#### GIVEN RECORDS
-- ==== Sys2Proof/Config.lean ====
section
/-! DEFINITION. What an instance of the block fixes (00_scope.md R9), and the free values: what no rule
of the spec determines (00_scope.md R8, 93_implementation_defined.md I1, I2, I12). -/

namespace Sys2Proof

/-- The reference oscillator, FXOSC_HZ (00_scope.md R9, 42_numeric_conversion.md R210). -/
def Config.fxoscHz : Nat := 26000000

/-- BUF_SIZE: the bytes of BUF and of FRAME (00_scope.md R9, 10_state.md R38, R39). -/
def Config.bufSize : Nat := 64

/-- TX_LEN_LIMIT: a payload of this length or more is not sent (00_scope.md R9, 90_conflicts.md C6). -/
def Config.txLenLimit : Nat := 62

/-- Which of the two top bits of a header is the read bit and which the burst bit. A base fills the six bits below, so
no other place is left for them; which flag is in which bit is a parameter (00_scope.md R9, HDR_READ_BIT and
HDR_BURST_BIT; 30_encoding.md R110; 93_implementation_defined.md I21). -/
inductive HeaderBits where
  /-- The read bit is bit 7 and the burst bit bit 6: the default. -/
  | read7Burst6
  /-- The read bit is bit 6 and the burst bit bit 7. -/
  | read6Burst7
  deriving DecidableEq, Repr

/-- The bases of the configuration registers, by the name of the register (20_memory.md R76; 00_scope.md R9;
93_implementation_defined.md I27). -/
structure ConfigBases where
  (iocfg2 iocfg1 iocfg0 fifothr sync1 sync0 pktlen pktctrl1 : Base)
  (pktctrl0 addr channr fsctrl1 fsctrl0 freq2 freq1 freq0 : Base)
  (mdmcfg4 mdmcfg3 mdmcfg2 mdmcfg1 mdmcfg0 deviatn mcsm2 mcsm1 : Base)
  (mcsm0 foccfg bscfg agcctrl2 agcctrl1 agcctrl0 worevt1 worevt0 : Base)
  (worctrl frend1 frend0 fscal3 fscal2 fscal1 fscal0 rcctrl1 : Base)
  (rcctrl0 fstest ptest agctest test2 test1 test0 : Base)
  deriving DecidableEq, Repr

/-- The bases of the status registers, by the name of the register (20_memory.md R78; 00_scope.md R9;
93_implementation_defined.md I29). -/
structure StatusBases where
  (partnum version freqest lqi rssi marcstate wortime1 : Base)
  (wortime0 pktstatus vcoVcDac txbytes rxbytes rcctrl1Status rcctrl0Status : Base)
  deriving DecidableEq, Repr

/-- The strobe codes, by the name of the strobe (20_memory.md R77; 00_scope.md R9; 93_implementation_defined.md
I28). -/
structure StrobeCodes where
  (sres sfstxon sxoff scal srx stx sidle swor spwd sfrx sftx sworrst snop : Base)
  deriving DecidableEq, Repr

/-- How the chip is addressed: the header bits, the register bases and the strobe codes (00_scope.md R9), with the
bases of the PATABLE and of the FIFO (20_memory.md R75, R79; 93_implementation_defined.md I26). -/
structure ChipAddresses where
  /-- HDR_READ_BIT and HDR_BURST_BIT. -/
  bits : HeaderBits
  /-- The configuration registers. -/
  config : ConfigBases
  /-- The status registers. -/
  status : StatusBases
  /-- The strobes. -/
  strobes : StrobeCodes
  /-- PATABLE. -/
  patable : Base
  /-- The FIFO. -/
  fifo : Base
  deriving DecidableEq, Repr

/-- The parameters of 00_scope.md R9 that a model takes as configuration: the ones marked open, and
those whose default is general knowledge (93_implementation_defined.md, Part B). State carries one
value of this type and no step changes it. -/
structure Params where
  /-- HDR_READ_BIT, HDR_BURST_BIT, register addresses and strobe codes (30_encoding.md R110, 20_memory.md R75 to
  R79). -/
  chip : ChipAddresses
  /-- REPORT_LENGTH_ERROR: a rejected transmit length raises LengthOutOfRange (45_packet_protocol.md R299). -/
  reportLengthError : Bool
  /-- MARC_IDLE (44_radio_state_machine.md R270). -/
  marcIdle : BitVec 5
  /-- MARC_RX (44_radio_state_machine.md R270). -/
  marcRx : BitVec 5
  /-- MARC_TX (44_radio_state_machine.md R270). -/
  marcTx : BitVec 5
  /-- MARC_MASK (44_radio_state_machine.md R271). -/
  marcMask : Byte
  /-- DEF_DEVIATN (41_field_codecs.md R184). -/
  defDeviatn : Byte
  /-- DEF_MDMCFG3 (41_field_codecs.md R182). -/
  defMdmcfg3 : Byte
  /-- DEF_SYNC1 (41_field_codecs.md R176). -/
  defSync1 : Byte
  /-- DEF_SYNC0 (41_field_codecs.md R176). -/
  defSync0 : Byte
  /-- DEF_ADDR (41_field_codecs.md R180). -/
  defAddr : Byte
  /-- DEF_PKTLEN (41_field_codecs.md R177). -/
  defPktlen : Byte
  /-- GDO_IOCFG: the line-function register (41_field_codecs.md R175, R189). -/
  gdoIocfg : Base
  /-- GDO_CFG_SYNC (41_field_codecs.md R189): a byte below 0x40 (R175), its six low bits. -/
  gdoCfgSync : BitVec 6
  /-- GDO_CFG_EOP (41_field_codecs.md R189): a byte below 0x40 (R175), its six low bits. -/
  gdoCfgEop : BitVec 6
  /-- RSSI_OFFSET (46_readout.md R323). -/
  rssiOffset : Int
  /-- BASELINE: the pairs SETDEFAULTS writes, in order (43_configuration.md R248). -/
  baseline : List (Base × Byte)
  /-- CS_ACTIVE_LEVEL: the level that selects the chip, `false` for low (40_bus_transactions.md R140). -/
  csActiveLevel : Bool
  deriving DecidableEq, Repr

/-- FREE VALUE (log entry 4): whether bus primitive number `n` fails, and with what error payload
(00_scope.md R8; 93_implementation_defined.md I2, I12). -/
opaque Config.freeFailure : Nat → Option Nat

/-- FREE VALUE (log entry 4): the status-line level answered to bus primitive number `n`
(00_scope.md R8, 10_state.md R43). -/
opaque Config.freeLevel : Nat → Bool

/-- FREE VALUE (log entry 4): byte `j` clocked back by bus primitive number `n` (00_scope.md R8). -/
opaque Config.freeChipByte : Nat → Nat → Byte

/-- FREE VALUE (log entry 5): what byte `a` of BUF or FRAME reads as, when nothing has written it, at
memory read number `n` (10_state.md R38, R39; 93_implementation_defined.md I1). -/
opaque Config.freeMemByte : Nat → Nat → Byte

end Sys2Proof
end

#### ASSIGNMENT
Take the line above containing "(rcctrl0 fstest ptest", the line containing "marked open, and", and all lines in between, and copy them exactly without anything else.

#### RESULT FOR THIS TASK
  (rcctrl0 fstest ptest agctest test2 test1 test0 : Base)
  deriving DecidableEq, Repr

/-- The bases of the status registers, by the name of the register (20_memory.md R78; 00_scope.md R9;
93_implementation_defined.md I29). -/
structure StatusBases where
  (partnum version freqest lqi rssi marcstate wortime1 : Base)
  (wortime0 pktstatus vcoVcDac txbytes rxbytes rcctrl1Status rcctrl0Status : Base)
  deriving DecidableEq, Repr

/-- The strobe codes, by the name of the strobe (20_memory.md R77; 00_scope.md R9; 93_implementation_defined.md
I28). -/
structure StrobeCodes where
  (sres sfstxon sxoff scal srx stx sidle swor spwd sfrx sftx sworrst snop : Base)
  deriving DecidableEq, Repr

/-- How the chip is addressed: the header bits, the register bases and the strobe codes (00_scope.md R9), with the
bases of the PATABLE and of the FIFO (20_memory.md R75, R79; 93_implementation_defined.md I26). -/
structure ChipAddresses where
  /-- HDR_READ_BIT and HDR_BURST_BIT. -/
  bits : HeaderBits
  /-- The configuration registers. -/
  config : ConfigBases
  /-- The status registers. -/
  status : StatusBases
  /-- The strobes. -/
  strobes : StrobeCodes
  /-- PATABLE. -/
  patable : Base
  /-- The FIFO. -/
  fifo : Base
  deriving DecidableEq, Repr

/-- The parameters of 00_scope.md R9 that a model takes as configuration: the ones marked open, and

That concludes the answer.